JR East’s E5 trains are operated in 10-car formations, numbered 1 through 10 (with Car 1 at the end facing towards Tōkyō terminal). Cars 1 through 8 are Ordinary compartments fitted with a total of 658 seats, arranged 3+2 abreast. Car 10 is equipped with 18 Gran Class seats, installed in a far more comfortable 2+1 arrangement.

Car 9, which I used on this journey, is a Green Car equipped with a total of 55 seats, 2+2 abreast. Green Cars are the equivalent of First Class on most limited express and shinkansen services run by the JR Group, and are usually the highest class of service available. The recent introduction of Gran Class on E5 and H5 trains on the Tōhoku and Hokkaidō Shinkansen, as well as E7 and W7 trains on the Hokuriku Shinkansen, effectively created a “class above first”, akin to the super-premium cabins or enclosed “suites” offered by some full-service airlines.

Unfortunately, access to that premium cabin requires paying a premium price, and not even my Green JR Pass will cover anything beyond the base fare. No matter – the “regular” first class comfort offered by the Green Car should more than suffice for even the longest journeys.

To reiterate, the images shown in this section were snapped on E5 set U19 (which I travelled in on 05 October), not U10 (the train I used for the 01 October journey reviewed in this post). That said, the interiors of E5s are pretty much identical across the fleet: you’ve seen one, you’ve seen them all.

The E5 (and related H5) Green Car seats are amongst the most comfortable I’ve used on the JR Group’s vast shinkansen network. The leg rests are of sufficient length to provide adequate support (for not-particularly-tall folk anyway) – unlike, say, the laughably short ones on the E6, which left my lower limbs feeling a bit less than cosy after a while. Combined with the right amount of recline, a perfectly adjusted E5/H5 Green Car seat has allowed me to relax quite well on many a long shinkansen journey … indeed, almost to the point where I couldn’t relax for fear of falling fast asleep and missing my stop.

Generous legroom, but no footrests. Folding cup holders next to the seat pockets, which contain a small selection of reading material (usually one or two magazines, a retail catalogue, and a buy-on-board menu).

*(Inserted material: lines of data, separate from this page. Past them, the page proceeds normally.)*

-- ==== Sys2Proof/Syntax.lean ====
section
/-! DEFINITION. The commands of the block: one constructor of Instr for each row of
spec/opcode_table.json, and the operand types they carry. -/

namespace Sys2Proof

/-- Logical core c of logical cluster k: 8 × k + c (R19). -/
abbrev CoreId := BitVec 6

/-- A PCI Express function: PF0 (vf 0) or virtual function 1 to 256 of a port (R67). -/
structure Fn where
  portB : Bool := false
  vf : BitVec 9 := 0
  deriving DecidableEq, Repr

/-- A 64-octet descriptor (R89). -/
structure Descriptor where
  opcode : Code := 0
  version : BitVec 8 := 0
  flags : BitVec 8 := 0
  inLen : BitVec 32 := 0
  cmdId : BitVec 64 := 0
  inAddr : BitVec 64 := 0
  outAddr : BitVec 64 := 0
  outCap : BitVec 32 := 0
  reserved : BitVec 32 := 0
  /-- The 24 octets of inline parameters. -/
  params : Octets := List.replicate 24 0
  deriving DecidableEq, Repr

/-- What a read of host memory gives: the octets, or a failure (R71). -/
inductive HostRead where
  | data (o : Octets)
  | failed
  deriving DecidableEq, Repr

/-- The answer to a far access (R368, R369). -/
inductive FarReply where
  /-- Accepted; the octets read, for a read. -/
  | ok (o : Octets)
  /-- Refused, with the value that st.FF takes, 1 to 5. -/
  | refused (ff : BitVec 3)
  deriving DecidableEq, Repr

/-- What the self-tests of boot step 6 found (R59, R60): the failing units, and whether a unit
without a spare failed. -/
structure SelfTest where
  lanes : BitVec 64 := 0
  hash : BitVec 16 := 0
  clusters : BitVec 9 := 0
  channels : BitVec 8 := 0
  /-- A unit with no spare failed: the status for BOOT_FAIL. -/
  fatal : Option Code := none
  deriving DecidableEq, Repr

/-- The fields of a slot-table entry that SLOT_CREATE writes (R437). -/
structure SlotFields where
  tenant : BitVec 16 := 0
  domain : BitVec 4 := 0
  policyId : BitVec 6 := 0
  phBase : Nat := 0
  phCount : Nat := 0
  maxPrio : Nat := 0
  weight : Nat := 0
  dataLog2 : Nat := 0
  dataBase : Nat := 0
  cacheShare : Nat := 0
  ctrBase : Nat := 0
  ctrCount : Nat := 0
  deriving DecidableEq, Repr

/-- A cipher-job descriptor (R217); its MODE is the row's. -/
structure CipherJob where
  cipher : BitVec 8 := 1
  ctl : BitVec 8 := 0
  key : BitVec 8 := 0
  len : BitVec 32 := 0
  src : BitVec 64 := 0
  dst : BitVec 64 := 0
  aux : BitVec 32 := 0
  reserved : BitVec 32 := 0
  iv : Octets := []
  inlineData : Octets := []
  deriving DecidableEq, Repr

/-- A hash-job descriptor (R221). -/
structure HashJob where
  alg : BitVec 8 := 1
  ctl : BitVec 8 := 0
  key : BitVec 8 := 0
  reserved : BitVec 8 := 0
  len : BitVec 32 := 0
  src : BitVec 64 := 0
  prior : BitVec 64 := 0
  reserved2 : Octets := []
  inlineData : Octets := []
  deriving DecidableEq, Repr

/-- How a job's accesses went: the octets read outside working memory, or the octets done before the
first refused piece (R220). -/
inductive JobReply where
  | ok (o : Octets)
  | refused (done : Nat)
  deriving DecidableEq, Repr

/-- Where a parity error is: a lane, with the job it ran as core and tag, or a key-file entry of a
core (R228, R229). -/
inductive ParityAt where
  | lane (n : BitVec 6) (victim : Option (CoreId × BitVec 2))
  | keyFile (k : CoreId) (reg : BitVec 2)
  deriving DecidableEq, Repr

/-- A key-unit request (R304); its OP is the row's. -/
structure KeyReq where
  target : BitVec 8 := 0
  group : BitVec 8 := 0
  reserved1 : BitVec 8 := 0
  word : BitVec 16 := 0
  reserved2 : BitVec 16 := 0
  ref : BitVec 64 := 0
  ref2 : BitVec 64 := 0
  dst : BitVec 64 := 0
  aux : BitVec 64 := 0
  auxLen : BitVec 32 := 0
  reserved3 : BitVec 32 := 0
  param : Octets := []
  block : Octets := []
  deriving DecidableEq, Repr

/-- A request at the entropy request port (10, registers). -/
structure RandReq where
  cls : BitVec 8 := 0
  flags : BitVec 8 := 0
  reserved : BitVec 16 := 0
  len : BitVec 32 := 0
  dst : BitVec 64 := 0
  deriving DecidableEq, Repr

/-- What the header of a mirror-link message brings, and whether its tag verifies (R492, R493). -/
structure MsgHead where
  mseq : BitVec 64 := 0
  tagOk : Bool := true
  deriving DecidableEq, Repr

/-- A HELLO of the partner (R491, R492). -/
structure HelloMsg where
  serial : BitVec 64 := 0
  mirrorMax : BitVec 8 := 0
  /-- MODE and ROLE as their registers show them. -/
  mode : BitVec 4 := 0
  role : BitVec 3 := 0
  /-- CROWN: the partner holds the Crown. -/
  crown : Bool := false
  epoch : Option Octets := none
  /-- Officer-set digest and PREV_DIGEST of its applied image. -/
  officers : Octets := []
  prev : Octets := []
  /-- DR check values by index. -/
  checks : List (Nat × Octets) := []
  /-- Its certificate was issued by Weleoma, and the signature verifies. -/
  certOk : Bool := true
  /-- Ephemeral point, 97 octets, and nonce, 32. -/
  point : Octets := []
  nonce : Octets := []
  /-- Its TIME. -/
  time : BitVec 64 := 0
  deriving DecidableEq, Repr

/-- One table write that a mirrored commit carries (R498). -/
inductive MirrorWrite where
  /-- One use of a counter entry. -/
  | ctrUse (index : Nat)
  /-- A counter entry is allocated: limit and allocation number. -/
  | ctrAlloc (index : Nat) (limit gen : BitVec 32)
  /-- A slot is written: its fields and STATE. -/
  | slot (n : Nat) (fields : SlotFields) (state : BitVec 2)
  /-- A slot is freed. -/
  | slotFree (n : Nat)
  deriving DecidableEq, Repr

/-- A COMMIT of the active module (R498): the replay record, the table writes, the journal entry. -/
structure CommitMsg where
  slot : Nat := 0
  ph : Nat := 0
  cmdId : BitVec 64 := 0
  opcode : Code := 0
  status : Code := 0
  output : Octets := []
  franked : Bool := false
  writes : List MirrorWrite := []
  /-- The journal entry, 256 octets (R465). -/
  entry : Octets := []
  deriving DecidableEq, Repr

/-- One counter-table entry of a bulk copy: index, COUNT, LIMIT, CTR_GEN, EPOCH_SEL, EXHAUSTED (R292). -/
structure BulkCounter where
  index : Nat := 0
  count : BitVec 32 := 0
  limit : BitVec 32 := 0
  gen : BitVec 32 := 0
  epochSel : Nat := 0
  exhausted : Bool := false
  deriving DecidableEq, Repr

/-- A chunk of the bulk copy (R496). -/
inductive BulkChunk where
  | counters (l : List BulkCounter) (nextGen : Nat)
  | aliases (l : List (Nat × List Octets))
  | slots (l : List (Nat × SlotFields × BitVec 2))
  | replays (l : List CommitMsg)
  /-- SEG, NEXT_SEQ, the last CHAIN and HEAD. -/
  | journal (seg : BitVec 32) (next : BitVec 64) (chain : Octets) (head : BitVec 64)
  | labels (l : List (Nat × Octets))
  deriving DecidableEq, Repr

/-- Instructions of the test access port (R545). -/
inductive ScanIr where
  | bypass | idcode | samplePreload | extest
  deriving DecidableEq, Repr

The folding tray table is of the standard shinkansen/aeroplane type, and the surface can slide back or forwards a few inches.

The seat controls – reading light, leg rest, and back recline – are built into the centre armrest, which is also equipped with two power outlets (AC 100V/2A/50HZ) designed to accommodate standard Japanese plugs (a pair of flat pins).

Here’s one of the lobby areas between compartments. There’s a fully-equipped toilet with button-operated door for those with special needs, as well as a normal facility for everyone else. Outside the toilet booths, there’s a washbasin with built-in soap dispenser, faucet, and hand dryer (all automated).

I think we’re all set for the journey as far as the hardware is concerned. Now then, let’s have a look at the…


Once upon a time, Green Car passengers travelling on the Tōhoku Shinkansen could look forward to a complimentary beverage. Those days are long gone – well, not all that long, I experienced it myself just a few years back – and the only free perks now offered on the Hayabusa are reserved for the Gran Class passengers up front.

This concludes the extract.